## What is required
Search the data below for the word "nextTick" and report how many lines contain it, with no added words.

-.-.-

-- ==== Sys2Proof/Machine/Triggers.lean ====
section
/-! DEFINITION. The trigger units (R95 to R97): output trains, their pulses, cancels and mode writes; input edges and their records. -/

namespace Sys2Proof.Machine

def State.trig (s : State) (u : Nat) : Trig := Tbl.get {} s.trigs u
def State.setTrig (s : State) (u : Nat) (x : Trig) : State := { s with trigs := Tbl.set {} s.trigs u x }

/-! ### Output trains (R95) -/

/-- The first tick boundary strictly after now (R87). -/
def State.nextTick (s : State) : Nat := (s.now / Config.tickUnits + 1) * Config.tickUnits

/-- Whether a running train has ended: no pulse is in progress, and none is left or a cancel has taken effect before the next. -/
def State.trainOver (s : State) (u : Nat) : Bool :=
  let x := s.trig u
  !x.inPulse && (x.left == 0 || x.cancelAt != 0 && decide (x.cancelAt ≤ x.nextEdge) && decide (x.cancelAt ≤ s.now))

/-- OUT_STATE as it reads. -/
def State.outState (s : State) (u : Nat) : Nat := if s.reg (O.TRIG_OUT_STATE u) = 2 ∧ s.trainOver u then 0 else s.reg (O.TRIG_OUT_STATE u)

/-- A train that has ended leaves its unit idle. -/
def State.settleTrain (s : State) (u : Nat) : State :=
  if s.reg (O.TRIG_OUT_STATE u) = 2 ∧ s.trainOver u then (s.setReg (O.TRIG_OUT_STATE u) 0).setTrig u { rcd := (s.trig u).rcd, holds := (s.trig u).holds } else s

/-- The owner of ARM. -/
def ownTrigArm (u : Nat) : Owner := arming (O.TRIG_AT u) false fun s0 =>
  let s := s0.settleTrain u
  let count := s.reg (O.TRIG_COUNT u)
  let width := 2 * s.reg (O.TRIG_WIDTH u)
  let period := s.reg (O.TRIG_PERIOD u)
  if s.reg (O.TRIG_OUT_STATE u) ≠ 0 then (.busy, s)
  else if count = 0 ∨ period < 40000 ∨ (count > 1 ∧ width ≥ period) then (.refused, s)
  else
    match s.armAction .trigger u (s.reg (O.TRIG_AT u)) 0 with
    | (.okay, s1) =>
      (.okay, (s1.setTrig u { s1.trig u with count := count, width := width, period := period }).setReg (O.TRIG_OUT_STATE u) 1)
    | r => r

/-- ARM. -/
def execArm (t : Nat) (r : Requester) (u : Fin 16) (v : Bool) (s : State) : Host.Outcome State Fault Refusal :=
  .next ((s.tickTo t).writeObj r (O.TRIG_ARM u.val) (b2n v) (ownTrigArm u.val))

/-- Cancel a train (R87, R95): a pending one as any action; of a running one, the pulses whose leading edges fall at or after the next
tick boundary. -/
def State.cancelTrain (s0 : State) (u : Nat) : Status × State :=
  let s := s0.settleTrain u
  let x := s.trig u
  match s.reg (O.TRIG_OUT_STATE u) with
  | 1 =>
    match s.cancelAction .trigger u with
    | (.okay, s1) => (.okay, s1.setReg (O.TRIG_OUT_STATE u) 0)
    | r => r
  | 2 =>
    if x.left = 0 ∨ x.cancelAt ≠ 0 ∨ x.nextEdge + (x.left - 1) * x.period < s.nextTick then (.refused, s)
    else (.okay, s.setTrig u { x with cancelAt := s.nextTick })
  | _ => (.refused, s)

/-- The owner of CANCEL. -/
def ownTrigCancel (u : Nat) : Owner := command fun s => s.cancelTrain u

/-- CANCEL. -/
def execCancel (t : Nat) (r : Requester) (u : Fin 16) (v : Bool) (s : State) : Host.Outcome State Fault Refusal :=
  .next ((s.tickTo t).writeObj r (O.TRIG_CANCEL u.val) (b2n v) (ownTrigCancel u.val))

/-- A pulse begins at an instant; `left` more follow. -/
def State.beginPulse (s : State) (u edge left : Nat) : State :=
  let x := s.trig u
  (s.setTrig u { x with left := left, nextEdge := edge + x.period, inPulse := true, pulseEnd := edge + x.width }).bump (O.TRIG_PULSES u) 1

/-- TRIGGER_PULSE: the leading edge of the first pulse at AT, or of the next one; a train whose unit is not in output mode at its
instant completes with REFUSED and counts as cancelled. -/
def execTriggerPulse (t : Nat) (u : Fin 16) (s : State) : Host.Outcome State Fault Refusal :=
  let s1 := (s.tickTo t).settleTrain u.val
  let x := s1.trig u.val
  .next
    (match s1.sched .trigger u.val with
     | some a =>
       if !s1.due .trigger u.val a then s1
       else if s1.reg (O.TRIG_MODE u.val) ≠ 1 then (s1.endAction .trigger u.val 2).setReg (O.TRIG_OUT_STATE u.val) 0
       else ((s1.endAction .trigger u.val 1).setReg (O.TRIG_OUT_STATE u.val) 2).beginPulse u.val (s1.schedInstant a) (x.count - 1)
     | none =>
       if s1.reg (O.TRIG_OUT_STATE u.val) = 2 ∧ 0 < x.left ∧ x.nextEdge ≤ s1.now ∧ (x.cancelAt = 0 ∨ x.nextEdge < x.cancelAt) then
         s1.beginPulse u.val x.nextEdge (x.left - 1)
       else s1)

/-- PULSE_END: a pulse ends after WIDTH, and with the last one the train. -/
def execPulseEnd (t : Nat) (u : Fin 16) (s : State) : Host.Outcome State Fault Refusal :=
  let s1 := s.tickTo t
  let x := s1.trig u.val
  .next (if x.inPulse ∧ x.pulseEnd ≤ s1.now then (s1.setTrig u.val { x with inPulse := false }).settleTrain u.val else s1)

/-- The level a trigger pad drives, `none` where it does not drive: the pulse under POLARITY; a pulse that has begun completes before
the pad takes another mode. While the pad-state latch is engaged it is *Table 15.9*'s level, and high impedance until start-up has
released it (*Table 11.7*). -/
def State.trigPad (s : State) (u : Nat) : Option Bool :=
  let x := s.trig u
  if x.holds.testBit 0 then none
  else if x.holds ≠ 0 then (if s.reg (O.TRIG_MODE u) = 1 then some (s.reg (O.TRIG_POLARITY u) == 1) else none)
  else if s.reg (O.TRIG_MODE u) = 1 ∨ x.inPulse then some (x.inPulse != (s.reg (O.TRIG_POLARITY u) == 1)) else none

/-- Engage or release the pad-state latch of a trigger for a cause; a pulse in progress is cut (*Table 15.9*). -/
def State.holdTrig (s : State) (u cause : Nat) (on : Bool) : State :=
  let x := s.trig u
  s.setTrig u { x with holds := setBit x.holds cause on, inPulse := x.inPulse && !on }

/-! ### Input records (R96) -/

/-- The granule of a record (*Table 3.11*). -/
def TrigRec.granule (r : TrigRec) (u : Nat) : List Byte :=
  leBytes 20 r.stamp ++ leBytes 1 u ++ leBytes 1 r.edge ++ leBytes 2 r.coalesced ++ fill 8 0

/-- Close an open record: it is offered to QUEUE. -/
def State.closeTrigRec (s : State) (u : Nat) : State :=
  let x := s.trig u
  match x.rcd with
  | none => s
  | some r => (s.setTrig u { x with rcd := none }).offer (s.reg (O.TRIG_QUEUE u)) (Producer.trigger.who (u + 16 * r.beyond)) (r.granule u)

/-- Whether DEADTIME of an open record has ended. -/
def State.deadOver (s : State) (u : Nat) : Bool :=
  match (s.trig u).rcd with
  | some r => decide (r.openAt + 2 * s.reg (O.TRIG_DEADTIME u) ≤ s.now)
  | none => false

/-- TRIGGER_INPUT_EDGE: an edge at a trigger ball; a selected one opens a record or joins the open one, and is the event of wake source
7 for the trigger that WAKE_TRIG names (R415). -/
def execTriggerInputEdge (t : Nat) (u : Fin 16) (rising : Bool) (s : State) : Host.Outcome State Fault Refusal :=
  let s0 := s.tickTo t
  let pol := s0.reg (O.TRIG_POLARITY u.val)
  .next
    (if s0.reg (O.TRIG_MODE u.val) ≠ 2 ∨ (s0.trig u.val).holds.testBit 0 ∨ !(pol == 2 || rising == (pol == 0)) then s0
     else
       let s00 := if s0.reg O.PWR_WAKE_TRIG = u.val then s0.wakeAt 7 else s0
       let s1 := if s00.deadOver u.val then s00.closeTrigRec u.val else s00
       let s2 := (s1.ledAdd 0x1046 0 1).ledAdd 0x1046 3 1
       let x := s2.trig u.val
       match x.rcd with
       | none => s2.setTrig u.val { x with rcd := some ⟨s2.stampNow, b2n rising, 0, 0, s2.now⟩ }
       | some r =>
         s2.setTrig u.val { x with
           rcd := some (if r.coalesced < 65535 then { r with coalesced := r.coalesced + 1 } else { r with beyond := r.beyond + 1 }) })

/-- DEADTIME_END: the record is written to its queue or dropped. -/
def execDeadtimeEnd (t : Nat) (u : Fin 16) (s : State) : Host.Outcome State Fault Refusal :=
  let s1 := s.tickTo t
  .next (if s1.deadOver u.val then s1.closeTrigRec u.val else s1)

/-- The owner of MODE of a trigger (R95, R96). -/
def ownTrigMode (u : Nat) : Owner := fun v s =>
  let old := s.reg (O.TRIG_MODE u)
  let s1 := if old = 2 ∧ v ≠ 2 then s.closeTrigRec u else s
  let s2 := if old = 1 ∧ v ≠ 1 ∧ s1.reg (O.TRIG_OUT_STATE u) = 2 then (s1.cancelTrain u).2 else s1
  (.okay, s2.setReg (O.TRIG_MODE u) v)

/-- TRIGGER_MODE_WRITE. -/
def execTriggerModeWrite (t : Nat) (r : Requester) (u : Fin 16) (v : Nat) (s : State) : Host.Outcome State Fault Refusal :=
  .next ((s.tickTo t).writeObj r (O.TRIG_MODE u.val) v (ownTrigMode u.val))

/-- The owner of QUEUE of a trigger: 0 to 32,767. -/
def ownTrigQueue (u : Nat) : Owner := fun v s => if v < 32768 then (.okay, s.setReg (O.TRIG_QUEUE u) v) else (.refused, s)

end Sys2Proof.Machine
end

-.-.-

## Solution to this problem
3